## Exercise 2: Use Gradient Boost for Regression

Instructions:

- Use the Dataset File to train your model
- Use the Test File to generate your results
- Use the Sample Submission file to generate the same format
Submit your results to:
https://www.kaggle.com/competitions/playground-series-s4e12/overview



In [256]:
import pandas as pd
import seaborn as sns
import xgboost as xgb
import numpy as np

from matplotlib import pyplot as plt
from sklearn.model_selection import train_test_split
from sklearn.impute import SimpleImputer

## Dataset
Train, test and sample submission file can be found in this link
https://www.kaggle.com/competitions/playground-series-s4e12/data

## 1. Load the Data

In [257]:
# put your answer here

df = pd.read_csv("train.csv")
dt = pd.read_csv("test.csv")
sf = pd.read_csv("sample_submission.csv")

df['source'] = 'train'
dt['source'] = 'test'

data = pd.concat([df, dt], axis=0).reset_index(drop=True)
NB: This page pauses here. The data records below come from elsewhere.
theorem exec_next_mov32X {dst : Dst} {src : Reg} (h : exec (.mov32X dst src) s = .next t) :
    Effect (.mov32X dst src) s t :=
  .ofWrites rfl (set32_next (f := id) (o := .reg src) h)

theorem exec_next_mov64K {dst : Dst} {imm : Imm} (h : exec (.mov64K dst imm) s = .next t) :
    Effect (.mov64K dst imm) s t :=
  .ofWrites rfl (set64_next (f := id) (o := .imm imm) h)

theorem exec_next_mov64X {dst : Dst} {src : Reg} (h : exec (.mov64X dst src) s = .next t) :
    Effect (.mov64X dst src) s t :=
  .ofWrites rfl (set64_next (f := id) (o := .reg src) h)

theorem exec_next_arsh32K {dst : Dst} {imm : Imm} (h : exec (.arsh32K dst imm) s = .next t) :
    Effect (.arsh32K dst imm) s t :=
  .ofWrites rfl (alu32_next h)

theorem exec_next_arsh32X {dst : Dst} {src : Reg} (h : exec (.arsh32X dst src) s = .next t) :
    Effect (.arsh32X dst src) s t :=
  .ofWrites rfl (alu32_next h)

theorem exec_next_arsh64K {dst : Dst} {imm : Imm} (h : exec (.arsh64K dst imm) s = .next t) :
    Effect (.arsh64K dst imm) s t :=
  .ofWrites rfl (alu64_next h)

theorem exec_next_arsh64X {dst : Dst} {src : Reg} (h : exec (.arsh64X dst src) s = .next t) :
    Effect (.arsh64X dst src) s t :=
  .ofWrites rfl (alu64_next h)

theorem exec_next_le16 {dst : Dst} (h : exec (.le16 dst) s = .next t) :
    Effect (.le16 dst) s t :=
  .ofWrites rfl (swapReg_next h)

theorem exec_next_le32 {dst : Dst} (h : exec (.le32 dst) s = .next t) :
    Effect (.le32 dst) s t :=
  .ofWrites rfl (swapReg_next h)

theorem exec_next_le64 {dst : Dst} (h : exec (.le64 dst) s = .next t) :
    Effect (.le64 dst) s t :=
  .ofWrites rfl (swapReg_next h)

theorem exec_next_be16 {dst : Dst} (h : exec (.be16 dst) s = .next t) :
    Effect (.be16 dst) s t :=
  .ofWrites rfl (swapReg_next h)

theorem exec_next_be32 {dst : Dst} (h : exec (.be32 dst) s = .next t) :
    Effect (.be32 dst) s t :=
  .ofWrites rfl (swapReg_next h)

theorem exec_next_be64 {dst : Dst} (h : exec (.be64 dst) s = .next t) :
    Effect (.be64 dst) s t :=
  .ofWrites rfl (swapReg_next h)

theorem exec_next_jeq64K {dst : Reg} {imm : Imm} {off : Off} (h : exec (.jeq64K dst imm off) s = .next t) :
    Effect (.jeq64K dst imm off) s t :=
  .ofMoves (condJump64_next h)

theorem exec_next_jeq64X {dst : Reg} {src : Reg} {off : Off} (h : exec (.jeq64X dst src off) s = .next t) :
    Effect (.jeq64X dst src off) s t :=
  .ofMoves (condJump64_next h)

theorem exec_next_jeq32K {dst : Reg} {imm : Imm} {off : Off} (h : exec (.jeq32K dst imm off) s = .next t) :
    Effect (.jeq32K dst imm off) s t :=
  .ofMoves (condJump32_next h)

theorem exec_next_jeq32X {dst : Reg} {src : Reg} {off : Off} (h : exec (.jeq32X dst src off) s = .next t) :
    Effect (.jeq32X dst src off) s t :=
  .ofMoves (condJump32_next h)

theorem exec_next_jgt64K {dst : Reg} {imm : Imm} {off : Off} (h : exec (.jgt64K dst imm off) s = .next t) :
    Effect (.jgt64K dst imm off) s t :=
  .ofMoves (condJump64_next h)

theorem exec_next_jgt64X {dst : Reg} {src : Reg} {off : Off} (h : exec (.jgt64X dst src off) s = .next t) :
    Effect (.jgt64X dst src off) s t :=
  .ofMoves (condJump64_next h)

theorem exec_next_jgt32K {dst : Reg} {imm : Imm} {off : Off} (h : exec (.jgt32K dst imm off) s = .next t) :
    Effect (.jgt32K dst imm off) s t :=
  .ofMoves (condJump32_next h)

theorem exec_next_jgt32X {dst : Reg} {src : Reg} {off : Off} (h : exec (.jgt32X dst src off) s = .next t) :
    Effect (.jgt32X dst src off) s t :=
  .ofMoves (condJump32_next h)

theorem exec_next_jge64K {dst : Reg} {imm : Imm} {off : Off} (h : exec (.jge64K dst imm off) s = .next t) :
    Effect (.jge64K dst imm off) s t :=
  .ofMoves (condJump64_next h)

theorem exec_next_jge64X {dst : Reg} {src : Reg} {off : Off} (h : exec (.jge64X dst src off) s = .next t) :
    Effect (.jge64X dst src off) s t :=
  .ofMoves (condJump64_next h)

theorem exec_next_jge32K {dst : Reg} {imm : Imm} {off : Off} (h : exec (.jge32K dst imm off) s = .next t) :
    Effect (.jge32K dst imm off) s t :=
  .ofMoves (condJump32_next h)

theorem exec_next_jge32X {dst : Reg} {src : Reg} {off : Off} (h : exec (.jge32X dst src off) s = .next t) :
    Effect (.jge32X dst src off) s t :=
  .ofMoves (condJump32_next h)

theorem exec_next_jset64K {dst : Reg} {imm : Imm} {off : Off} (h : exec (.jset64K dst imm off) s = .next t) :
    Effect (.jset64K dst imm off) s t :=
  .ofMoves (condJump64_next h)
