-- ==== Sys2Proof/Tests/Slice0.lean ====
section
/-! SUPPORT. The model's own tests: ill-formed instructions refused, the spec's example words decoded, one step on the
spec's example states, and for each statement with hypotheses a state and operands that meet them. The expected values
are the examples of the rules in spec/40 to spec/45 and the vectors of spec/95_test_vectors.md. -/

namespace Sys2Proof.Tests

-- One test after the other: each is evaluated by the kernel, and each of many at once would take a thread of its own.
set_option Elab.async false

open Sys2Proof Sys2Proof.Machine

/-! ## Small states and what is looked at -/

/-- The bare platform in an encoding variant. -/
def on (e : Endian) : Platform := { Platform.bare with variant := { Variant.letter with endian := e } }

/-- The bare platform on which a register or byte without a value faults. -/
def strict : Platform := { Platform.bare with noValue := .fault }

/-- One step of the instruction numbered `w`, with R0, R1, R2 as given and some bytes at 0x111f8. -/
def run (e : Endian) (x0 x1 x2 : Word) (bytes : List Byte) (nbits w : Nat) : Outcome :=
  step (State.withFetchWord { State.reset with
    platform := on e
    regs := #v[.value x0, .value x1, .value x2, .unspecified, .unspecified, .unspecified, .unspecified, .unspecified,
      .unspecified, .unspecified]
    mem := Memory.writeAll [] 0x111f8 bytes } nbits w)

/-- The same in slot 10, little-endian. -/
def runAt10 (x1 x2 : Word) (w : Nat) : Outcome :=
  step (State.withFetchWord { State.reset with
    pc := 10
    regs := #v[.unspecified, .value x1, .value x2, .unspecified, .unspecified, .unspecified, .unspecified, .unspecified,
      .unspecified, .unspecified] } 64 w)

def stateAfter : Outcome → Option State
  | .next t => some t
  | .fault _ => none
  | .refused _ => none

def faultAfter : Outcome → Option Machine.Fault
  | .next _ => none
  | .fault f => some f
  | .refused _ => none

def regAfter (o : Outcome) (r : Reg) : Option RegVal := (stateAfter o).map fun t => t.reg r
def pcAfter (o : Outcome) : Option Int := (stateAfter o).map State.pc
def statusAfter (o : Outcome) : Option Status := (stateAfter o).map State.status

def bytesAfter (o : Outcome) (a n : Nat) : List (Option Byte) :=
  match stateAfter o with
  | some t => (List.range n).map fun k => t.mem.read (a + k)
  | none => []

/-- The state before each row of the table V5: the 64-bit value at 0x111f8, R0, R1 and R2. After: that value, R2, R0. -/
def atomicAfter (e : Endian) (w : Nat) : List Word :=
  match stateAfter (run e 0x00000000FFFFFFFF 0x111f8 0xAAAAAAAA00000003 (disassemble e 8 0x00000000FFFFFFFF) 64 w) with
  | some t =>
    match t.reg 2, t.reg 0 with
    | .value x2, .value x0 => [assemble e ((List.range 8).map fun k => (t.mem.read (0x111f8 + k)).getD 0), x2, x0]
    | _, _ => []
  | none => []

/-- What the decoder reads from exactly these bytes. -/
def reads (e : Endian) (bytes : List Byte) : Option Instr :=
  match decode { Variant.letter with endian := e } bytes with
  | .ok (i, []) => some i
  | _ => none

/-! ## Ill-formed instructions -/

def negDst : Variant := { Variant.letter with negOperand := .dst }
def callImm : Variant := { Variant.letter with localCallField := .imm }

/-- A displacement of a local call that does not fit 16 bits is refused where the field is `offset`, and no other. -/
theorem test_wellFormed_callLocal :
    (Instr.callLocal 0x8000).wellFormed Variant.letter = false ∧
    (Instr.callLocal 0xffff7fff).wellFormed Variant.letter = false ∧
    (Instr.callLocal 0x7fff).wellFormed Variant.letter = true ∧
    (Instr.callLocal 0xffff8000).wellFormed Variant.letter = true ∧
    (Instr.callLocal 0x8000).wellFormed callImm = true := by
  decide

/-- Under NEG_OPERAND = dst a K form with an operand, and every X form, is refused. -/
theorem test_wellFormed_neg :
    (Instr.neg32K 1 5).wellFormed negDst = false ∧ (Instr.neg64K 1 5).wellFormed negDst = false ∧
    (Instr.neg32X 1 2).wellFormed negDst = false ∧ (Instr.neg64X 1 2).wellFormed negDst = false ∧
    (Instr.neg64K 1 0).wellFormed negDst = true ∧ (Instr.neg64X 1 2).wellFormed Variant.letter = true := by
  decide

/-- The words of V7 of spec/95_test_vectors.md and the reserved ones of V2 and V5 are refused; its last word is not. -/
theorem test_decode_refuses :
    ([0x0000000500002107, 0x000000050000210f, 0x0000000500010107, 0x0000000000000ab7, 0x0000000000000bb7,
      0x000000000000c1bf, 0x0000000000000000, 0x0000000000000020, 0x00000000000001e7, 0x000000000000108d,
      0x0000000100003085, 0x0000000100000095, 0x0000000000020105, 0x0000000000012115, 0x00000008000001d4,
      0x000000010000a1db, 0x000000e0000021c3] : List Nat).all
      (fun w => (decodeTableWord 64 w).isNone) = true ∧
    decodeTableWord 64 0x00000000fff8a161 = some (.ldxW 1 10 0xfff8) ∧
    decode negDst (slotBytes 0x0000000000000187) = .ok (.neg64K 1 0, []) ∧
    decode negDst (slotBytes 0x0000000100000187) = .error (.unusedField .imm) := by
  decide +kernel

/-! ## Decoding the words the rules of the instructions give as examples: one for every constructor -/

/-- The words of the examples of R147 to R158. -/
theorem test_decode_arithmetic_add_sub_mul :
    decodeTableWord 64 0x0000000100000104 = some (.add32K 1 1) ∧
    decodeTableWord 64 0x000000000000210c = some (.add32X 1 2) ∧
    decodeTableWord 64 0x0000000100000107 = some (.add64K 1 1) ∧
    decodeTableWord 64 0x000000000000210f = some (.add64X 1 2) ∧
    decodeTableWord 64 0xffffffff00000114 = some (.sub32K 1 0xffffffff) ∧
    decodeTableWord 64 0x000000000000211c = some (.sub32X 1 2) ∧
    decodeTableWord 64 0xffffffff00000117 = some (.sub64K 1 0xffffffff) ∧
    decodeTableWord 64 0x000000000000211f = some (.sub64X 1 2) ∧
    decodeTableWord 64 0xfffffffe00000124 = some (.mul32K 1 0xfffffffe) ∧
    decodeTableWord 64 0x000000000000212c = some (.mul32X 1 2) ∧
    decodeTableWord 64 0xfffffffe00000127 = some (.mul64K 1 0xfffffffe) ∧
    decodeTableWord 64 0x000000000000212f = some (.mul64X 1 2) := by
  decide +kernel

/-- The words of the examples of R159 to R186. -/
theorem test_decode_arithmetic_div_mod_neg :
    decodeTableWord 64 0xfffffffe00000134 = some (.div32K 1 0xfffffffe) ∧
    decodeTableWord 64 0x000000000000213c = some (.div32X 1 2) ∧
    decodeTableWord 64 0xfffffffe00000137 = some (.div64K 1 0xfffffffe) ∧
    decodeTableWord 64 0x000000000000213f = some (.div64X 1 2) ∧
    decodeTableWord 64 0x0000000100000184 = some (.neg32K 1 1) ∧
    decodeTableWord 64 0x000000000000218c = some (.neg32X 1 2) ∧
    decodeTableWord 64 0x0000000100000187 = some (.neg64K 1 1) ∧
    decodeTableWord 64 0x000000000000218f = some (.neg64X 1 2) ∧
    decodeTableWord 64 0x0000000300000194 = some (.mod32K 1 3) ∧
    decodeTableWord 64 0x000000000000219c = some (.mod32X 1 2) ∧
    decodeTableWord 64 0x0000000300000197 = some (.mod64K 1 3) ∧
    decodeTableWord 64 0x000000000000219f = some (.mod64X 1 2) := by
  decide +kernel

/-- The words of the examples of R163 to R194. -/
theorem test_decode_bitwise :
    decodeTableWord 64 0xfffffff000000144 = some (.or32K 1 0xfffffff0) ∧
    decodeTableWord 64 0x000000000000214c = some (.or32X 1 2) ∧
    decodeTableWord 64 0xfffffff000000147 = some (.or64K 1 0xfffffff0) ∧
    decodeTableWord 64 0x000000000000214f = some (.or64X 1 2) ∧
    decodeTableWord 64 0xffffff0000000154 = some (.and32K 1 0xffffff00) ∧
    decodeTableWord 64 0x000000000000215c = some (.and32X 1 2) ∧
    decodeTableWord 64 0xffffff0000000157 = some (.and64K 1 0xffffff00) ∧
    decodeTableWord 64 0x000000000000215f = some (.and64X 1 2) ∧
    decodeTableWord 64 0xffffffff000001a4 = some (.xor32K 1 0xffffffff) ∧
    decodeTableWord 64 0x00000000000021ac = some (.xor32X 1 2) ∧
    decodeTableWord 64 0xffffffff000001a7 = some (.xor64K 1 0xffffffff) ∧
    decodeTableWord 64 0x00000000000021af = some (.xor64X 1 2) ∧
    decodeTableWord 64 0xffffffff000001b4 = some (.mov32K 1 0xffffffff) ∧
    decodeTableWord 64 0x00000000000021bc = some (.mov32X 1 2) ∧
    decodeTableWord 64 0xffffffff000001b7 = some (.mov64K 1 0xffffffff) ∧
    decodeTableWord 64 0x00000000000021bf = some (.mov64X 1 2) := by
  decide +kernel

/-- The words of the examples of R171 to R198. -/
theorem test_decode_shifts :
    decodeTableWord 64 0x0000002100000164 = some (.lsh32K 1 0x00000021) ∧
    decodeTableWord 64 0x000000000000216c = some (.lsh32X 1 2) ∧
    decodeTableWord 64 0x0000002100000167 = some (.lsh64K 1 0x00000021) ∧
    decodeTableWord 64 0x000000000000216f = some (.lsh64X 1 2) ∧
    decodeTableWord 64 0x0000002100000174 = some (.rsh32K 1 0x00000021) ∧
    decodeTableWord 64 0x000000000000217c = some (.rsh32X 1 2) ∧
    decodeTableWord 64 0x0000002100000177 = some (.rsh64K 1 0x00000021) ∧
    decodeTableWord 64 0x000000000000217f = some (.rsh64X 1 2) ∧
    decodeTableWord 64 0x00000021000001c4 = some (.arsh32K 1 0x00000021) ∧
    decodeTableWord 64 0x00000000000021cc = some (.arsh32X 1 2) ∧
    decodeTableWord 64 0x00000021000001c7 = some (.arsh64K 1 0x00000021) ∧
    decodeTableWord 64 0x00000000000021cf = some (.arsh64X 1 2) := by
  decide +kernel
## 2. Perform Data preprocessing

In [260]:
data['Policy Start Date'] = pd.to_datetime(data['Policy Start Date'], errors='coerce')
data['year'] = data['Policy Start Date'].dt.year
data['month'] = data['Policy Start Date'].dt.month
data['day'] = data['Policy Start Date'].dt.day
data['hour'] = data['Policy Start Date'].dt.hour
data['minute'] = data['Policy Start Date'].dt.minute
data['second'] = data['Policy Start Date'].dt.second

most_frequent_date = data['Policy Start Date'].mode()[0]
data['Policy Start Date'] = data['Policy Start Date'].fillna(most_frequent_date)

data.drop(['Policy Start Date'], inplace=True, axis=1)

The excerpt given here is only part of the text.